**Collected data entries:**
+ + +

-- ==== Sys2Proof/Machine/Develop.lean ====
section
/-! DEFINITION. DEVELOP and REVERSE from admission to their output (R91 to R116, R130 to R141, R156), gradients (R139), and
microprogram slots (R105).
Log entries 4, 30, 31, 70. -/

namespace Sys2Proof

/-- The heads of a request. -/
def Desc.heads (d : Desc) : List Nat := (List.range d.kvCount).map (d.kvFirst + ·)

end Sys2Proof

namespace Sys2Proof.Machine

open Sys2Proof

-- Checks (R92, R130).

/-- The page numbers and slots of a layer at admission. -/
def SeqD.pagesOf (q : SeqD) (layer : Nat) : List (Nat × Nat) := (q.layer layer).pages

/-- Gradient pages that the requested and held positions of a REVERSE need (R135, R136). -/
def SeqD.gradsNeeded (q : SeqD) (d : Desc) : List Nat :=
  let l := q.layer d.layer
  let spans := l.pages.map (fun e => (q.start + e.1 * q.fmt.tpp, min l.next (q.start + (e.1 + 1) * q.fmt.tpp)))
  let last := ceilDiv (l.next - q.start) q.fmt.gtpp
  (List.range last).filter (fun n =>
    let a := q.start + n * q.fmt.gtpp
    let b := a + q.fmt.gtpp
    spans.any (fun sp => decide (max a sp.1 < min b sp.2) &&
      (List.range d.nq).any (fun i => meets (d.requested q.start l.next i) (max a sp.1) (min b sp.2))))

/-- The program of a ridge's slot. -/
def State.progOf (s : State) (r slot : Nat) : Option (List W32 × List W32) := ((s.ridge r).mprogs.get? slot).bind (·.prog)

/-- Checks 4 to 8 of R92 for DEVELOP and REVERSE. -/
def attendChecks (s : State) (c : Cmd) : List (Bool × Status) :=
  let d := c.d
  match s.seqOf c.ridge d.handle with
  | none => [(false, .badHandle)]
  | some q =>
    let l := q.layer d.layer
    let bytes := d.inputBytes q.fmt.d
    [((q.state == .opened || q.state == .sealed) && q.hasLayer d.layer && (!d.mprogEn || (s.progOf c.ridge d.mprogSlot).isSome) &&
        (d.sel != 1 || (s.ridge c.ridge).pskr.isSome) && (d.opcode != 0x21 || !l.dirty), .stateConflict),
     (d.opcode != 0x21 || (q.gradsNeeded d).all (fun n => decide (n ≤ 16777215)), .limit),
     (decide (d.kvFirst + d.kvCount ≤ q.fmt.hkv), .badShape),
     (decide (d.nq * d.g ≤ 64) && decide (d.pairs ≤ 1024) &&
        (d.srcOf.qsrc != 0 || (decide (bytes ≤ 4096) && decide (bytes ≤ c.inl.length))), .badLength),
     (decide (d.qfmt ≤ 1) && decide (d.sel ≤ 1) && decide (d.posLo ≤ d.posHi) && fFinite d.scale && fLt 0#32 d.scale &&
        (!d.softcapEn || (fFinite d.softcap && fLt 0#32 d.softcap)) && (!d.windowEn || decide (1 ≤ d.windowW)) &&
        (d.sel != 1 || decide (1 ≤ d.topn)) && s.tagParams d true && s.srcParams c && s.outParams c, .badParam)]

-- Operands (R95, R96).

/-- The body of a READ_REQ (R264). -/
def readReqBody (region len : Nat) : List Byte := beBytes 4 region ++ beBytes 8 0 ++ beBytes 4 len

/-- Start fetching a request's operands from where QSRC says: `some` bytes when they came with the command, `none` when they are
on their way (R95). -/
def State.startFetch (s : State) (slot len : Nat) : State × Option (List Byte) :=
  match s.reqs.get? slot with
  | none => (s, none)
  | some q =>
    let b := q.desc.srcOf
    let s := s.modReq slot (fun q => { q with phase := .fetching, startedAt := some s.now })
    let fault (s : State) : State × Option (List Byte) :=
      (s.failNow slot .queryFault { ErrRec.of .queryFault q.ridge .none with noPage := true }, none)
    if b.qsrc = 0 then (s, some (q.data.take len))
    else if b.qsrc = 3 then (s.readHost q.src b.addr len, none)
    else
      let n := match q.src with
        | .conn n => if b.qsrc = 1 then n else b.conn
        | .ring _ _ => b.conn
      match s.newRegion q.ridge .query len with
      | none => fault s
      | some (s, h) =>
        let s := s.modReq slot (fun q => { q with region := h })
        match s.kSend n 2 b.region b.addr 0 (readReqBody h len) (.query slot) with
        | none => fault s
        | some (s, _) => (s, none)

/-- The bytes of a query that is wholly placed: from its region, or as the host read gave them. -/
def State.placedBytes (s : State) (q : Request) (data : Option (List Byte)) : Option (List Byte) :=
  if q.desc.srcOf.qsrc = 3 then data
  else if !q.placed then none
  else (s.regions.get? (regionKey q.ridge q.region)).map (fun g => memSlice g.mem 0 g.size)

/-- A request whose query holds a value that is not finite (R51, R96): the record names the lowest such head, counts them and
involves no page. -/
def State.queryNonfinite (s : State) (slot layer : Nat) (heads : List Nat) : State :=
  let h := heads.foldl min (heads.headD 0)
  s.failNow slot .nonfinite { ErrRec.of .nonfinite 0 .none with layer := layer, head := h, count := max 1 heads.length }

-- Page selection (R106 to R109).

/-- Candidate pages of a request, ascending (R106). -/
def Request.candidates (q : Request) (start tpp : Nat) : List Nat :=
  (q.pages.map (·.1)).filter (fun n => q.desc.pageAny start q.snap tpp n)

/-- The forced pages among candidates (R106). -/
def Request.forced (q : Request) (tpp : Nat) (cands : List Nat) : List Nat :=
  let closed := cands.filter (fun n => some n != q.openPage)
  let recent := closed.drop (closed.length - q.desc.forceRecent)
  cands.filter (fun n => some n == q.openPage || (q.desc.sinksEn && decide (n * tpp < q.desc.sinkN)) || recent.contains n)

+ + +

**Problem details:** Your response should be each line that includes the word "requested", copied from the records.

**Result for this task:**
/-- Gradient pages that the requested and held positions of a REVERSE need (R135, R136). -/
      (List.range d.nq).any (fun i => meets (d.requested q.start l.next i) (max a sp.1) (min b sp.2))))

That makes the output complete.